Mixture of hidden Markov models for accelerometer data

« The study of physical activity and the resulting health consequences are big challenges for many health researchers.

In order to measure physical activity, accelerometers are used in many studies. These are tools that can measure the acceleration of a part of a body from where it is attached. A recent big health study using an accelerometer was the Physical Activity and Transit (PAT) Survey made between 2010 and 2011. The objective of the PAT survey was to assess the health problems of New York and United States citizens that can be generated by physical inactivity.

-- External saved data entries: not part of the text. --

-- ==== Sys2Proof/Machine/Atomic.lean ====
section
/-!
DEFINITION. Atomics, reductions, reservations and monitors (13_atomics R250 to R264, majors 0x24 to 0x2A).
-/

namespace Sys2Proof.Machine

/-! ### Checks (R252) -/

/-- The port that carries accesses to a module: the primary port of its route while its link is up, else the alternate
(24_ports R453). -/
def State.routePort (s : State) (m : Nat) : Nat :=
  let r := SMap.getD s.ports.route m 0
  let first := 2 + bitsAt r 0 3
  if SMap.getD s.ports.up first false then first else 2 + bitsAt r 3 3

/-- An operation that a peer port in PCI Express mode carries (R450, R454). -/
def pcieAtomic (op : Option HomeOp) : Bool :=
  match op with
  | some (.int .add) => true
  | some (.int .xchg) => true
  | some (.int .cas) => true
  | _ => false

/-- What an atomic access to a page of another module meets before it is sent: `lres`, `scond` and `mon` have no
transaction there (R450), and PCI Express carries few operations. -/
def State.peerRefuses (s : State) (p : Page) (op : Option HomeOp) : Bool :=
  p.remote && (op.isNone || (s.portMode (s.routePort p.peer) == 1 && !pcieAtomic op))

/-- One location, checked in the order of R252; `align` is 1 for `mon`, and `kinds` asks for a page of kind SC or RC. -/
def State.placeWord (s : State) (x : Ctx) (acc : Access) (op : Option HomeOp) (size align : Nat) (kinds : Bool) (va : W64) :
    Except (Fail × W64) Page × State :=
  let r := s.translate x.unit x.c.asid va acc
  let stop := fun (k : FaultKind) => (Except.error (Fail.fault k, va), r.2)
  match r.1 with
  | .error f => (.error (f, va), r.2)
  | .ok p =>
    if vaNat va % align ≠ 0 then stop .misalignedData
    else if p.control || (p.away && !p.remote) then stop .protection
    else if kinds && (decide (p.kind = .ws) || decide (p.kind = .pv)) then stop .illegalKind
    else if p.remote && !r.2.routeValid p.peer then stop .peerLost
    else if r.2.peerRefuses p op then stop .unsupportedRequest
    else if p.remote ∧ (x.g.slice x.low).remote = 2 then stop .completionTimeout
    else if p.remote ∧ (x.g.slice x.low).remote = 3 then stop .unsupportedRequest
    else if r.2.poisonedIn [(p, size)] then stop .uncorrectableData
    else (.ok p, r.2)

/-- A lane of an atomic instruction: its location, or why it has none. -/
structure LaneSpot where
  lane : Nat
  at_ : Except (Fail × W64) Page

/-- The lanes that have a location. -/
def goodSpots (l : List LaneSpot) : List (Nat × Page) :=
  l.filterMap (fun q => match q.at_ with | .ok p => some (q.lane, p) | .error _ => none)

/-- The lanes that stop (R252, R194). -/
def badSpots (l : List LaneSpot) : List (Nat × Fail × W64) :=
  l.filterMap (fun q => match q.at_ with | .ok _ => none | .error e => some (q.lane, e))

/-- The location of a lane: its module, and its physical address. -/
def spotKey (p : Nat × Page) : Nat × Nat := (p.2.peer, p.2.pa)

/-- The shortest run of lanes, from the first on, that leaves none of its locations to a later lane (R253). -/
def closedRun : List (Nat × Page) → List (Nat × Page) → List (Nat × Page) × List (Nat × Page)
  | run, [] => (run, [])
  | run, p :: t =>
    if run.isEmpty || run.any (fun q => (p :: t).any (fun r => decide (spotKey q = spotKey r))) then closedRun (run ++ [p]) t
    else (run, p :: t)

/-- The runs of lanes that are performed as one, in lane order; `fuel` bounds their number. -/
def closedRuns : Nat → List (Nat × Page) → List (List (Nat × Page))
  | 0, _ => []
  | fuel + 1, l => if l.isEmpty then [] else let r := closedRun [] l; r.1 :: closedRuns fuel r.2

/-- The lanes of each location, by its first lane. -/
def spotGroups (l : List (Nat × Page)) : List (List (Nat × Page)) :=
  ((l.map spotKey).eraseDups).map (fun k => l.filter (fun p => decide (spotKey p = k)))

/-- A lane on an SC page. -/
def scSpot (p : Nat × Page) : Bool := decide (p.2.kind = .sc)

/-- The lanes that an instruction may perform next: those of one location, or the first run of the lanes on SC pages (R253). -/
def nextGroups (l : List (Nat × Page)) : List (List (Nat × Page)) :=
  spotGroups (l.filter (fun p => !scSpot p)) ++ (closedRuns 32 (l.filter scSpot)).take 1

/-- The lanes that are performed at this issue: all, or one group when the turn says so. -/
def State.spotsNow (s : State) (l : List (Nat × Page)) : List (Nat × Page) :=
  match s.late with
  | none => l
  | some n => (nextGroups l).getD (n % max 1 (nextGroups l).length) []

/-- What the part has issued before an access that reads: reads and stores of a common byte are performed (14_ordering R283);
an SC access that may write is a release first, whether or not it then writes (R254, R282; notes/assumptions/9). -/
def State.beforeAtomic (s : State) (x : Ctx) (release : Bool) (size : Nat) (good : List (Nat × Page)) : State :=
  let ps : List Piece := good.map (fun p => (p.2, size))
  let s1 := if release && good.any scSpot then s.drain x.crew x.gang x.mask x.scope else s
  (s1.clearHazard x ps).readOrder x ps

/-- The shape of majors 0x24 to 0x2A (R251, R252): every lane is checked; lanes that wait for another module hold the part
when `returns` says that a value returns; then `act` performs good lanes, and the others stop. Lanes of locations that
other agents reach meanwhile stay for another issue (R253). -/
def State.atomicOp (s : State) (x : Ctx) (lanes : List Nat) (addr : BitVec 6) (acc : Access) (op : Option HomeOp)
    (size align : Nat) (returns : Bool) (act : State → List (Nat × Page) → State) : Out :=
  let plan := fun (u : State) (i : Nat) =>
    let r := u.placeWord x acc op size align true (x.g.regs.getV2 addr.toNat i)
    (({ lane := i, at_ := r.1 } : LaneSpot), r.2)
  let r := planLanes plan s lanes
  let good := goodSpots r.1
  if returns && good.any (fun p => p.2.remote) && (x.g.slice x.low).remote == 0 then .next (r.2.waitPart x 3 1 0)
  else
    let now := if returns then r.2.spotsNow good else good
    let s1 := act r.2 now
    let later := lanes.filter (fun i => !now.any (fun p => p.1 == i))
    let bads := badSpots r.1
    .next (
      if now.length < good.length then s1.keepReplay x (later.map (fun i => (i, x.g.regs.getV2 addr.toNat i)))
      else if bads.isEmpty then s1.retireHere x
      else s1.stopLanes x acc bads [])

/-! ### Atomics that return (R253, R255, R257 to R259) -/

/-- What the lanes before left at locations of other modules (R253). -/
abbrev Known := List ((Nat × Nat) × Nat)

/-- One lane's operation: the old value, the flags, what is known of other modules, the state. At another module the value
before the first lane is free. -/
def State.atomicLane (s : State) (x : Ctx) (op : HomeOp) (size : Nat) (q : Nat × Page) (b compare : Nat) (known : Known) :
    Nat × Nat × Known × State :=
  let p := q.2
  if p.remote then
    let old := match known.find? (fun k => decide (k.1 = spotKey q)) with
      | some k => k.2
      | none => bytesNat ((List.range size).map (fun i => Config.remoteByte s.free p.peer (p.pa + i)))
    let r := op.apply size old b compare
    (old, r.2, (spotKey q, r.1.getD old) :: known, s.nextFree)
  else
    let r := s.atomic p.kind x.writer op p.pa size b compare
    (r.1, r.2.1, known, r.2.2)

/-- Perform the lanes in increasing order, each on what the one before it left (R253): values by lane, and flags. -/
def State.atomicLanes (s : State) (x : Ctx) (op : HomeOp) (size : Nat) (b compare : Nat → Nat) (known : Known) :
    List (Nat × Page) → List (Nat × Nat) × Nat × State
  | [] => ([], 0, s)
  | p :: t =>
    let r := s.atomicLane x op size p (b p.1) (compare p.1) known
    let q := r.2.2.2.atomicLanes x op size b compare r.2.2.1 t
    ((p.1, r.1) :: q.1, r.2.1 ||| q.2.1, q.2.2)

/-- An SC operation is a release at its scope (R254, 14_ordering R282, R284). -/
def State.scRelease (s : State) (x : Ctx) (ps : List (Nat × Page)) : State :=
  if ps.any (fun p => decide (p.2.kind = .sc)) then s.released x.crew x.gang x.mask x.scope else s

The first part of this study was a telephone survey (2010-2011) about physical activity practiced at work, at home, or during active transportation (biking or walking) for instance. The data from this first part correspond to self-reported activity levels. The second part of the survey was an assessment of a sub-sample of the interviewees who agreed to wear an accelerometer so as to measure their activity levels. This is the data we are going to use for our presentation. This sub-sample represents 133 people, 65-year-old and over, who chose to participate in the survey.

We can find many approaches in the statistical literature for this type of data. One of them is discussed in Du Roy De Chaumaray et al. [2020] research paper. Their objective was to describe the measured activity levels of the PAT survey sub-sample and to compare the differences between the self-reported results and the data from the accelerometers.

Our purpose here was to reproduce the results from this specific research paper (Du Roy De Chaumaray et al. [2020]), which uses Mixture of Hidden Markov Models (MHMM) applied to the data from the Physical Activity and Transit (PAT) survey.

The first part aims to introduce the data from PAT study and the notation that is going to be used throughout the article. The second part introduces the different models we applied to our data. And in the last part, we used the R package MHMM available on CRAN (Du Roy de Chaumaray et al.). It allowed us to show how the model handles missing values and how the probability of misclassification decreases on simulated data. Then we applied the MHMM model on a sub-sample of the data from the PAT study. »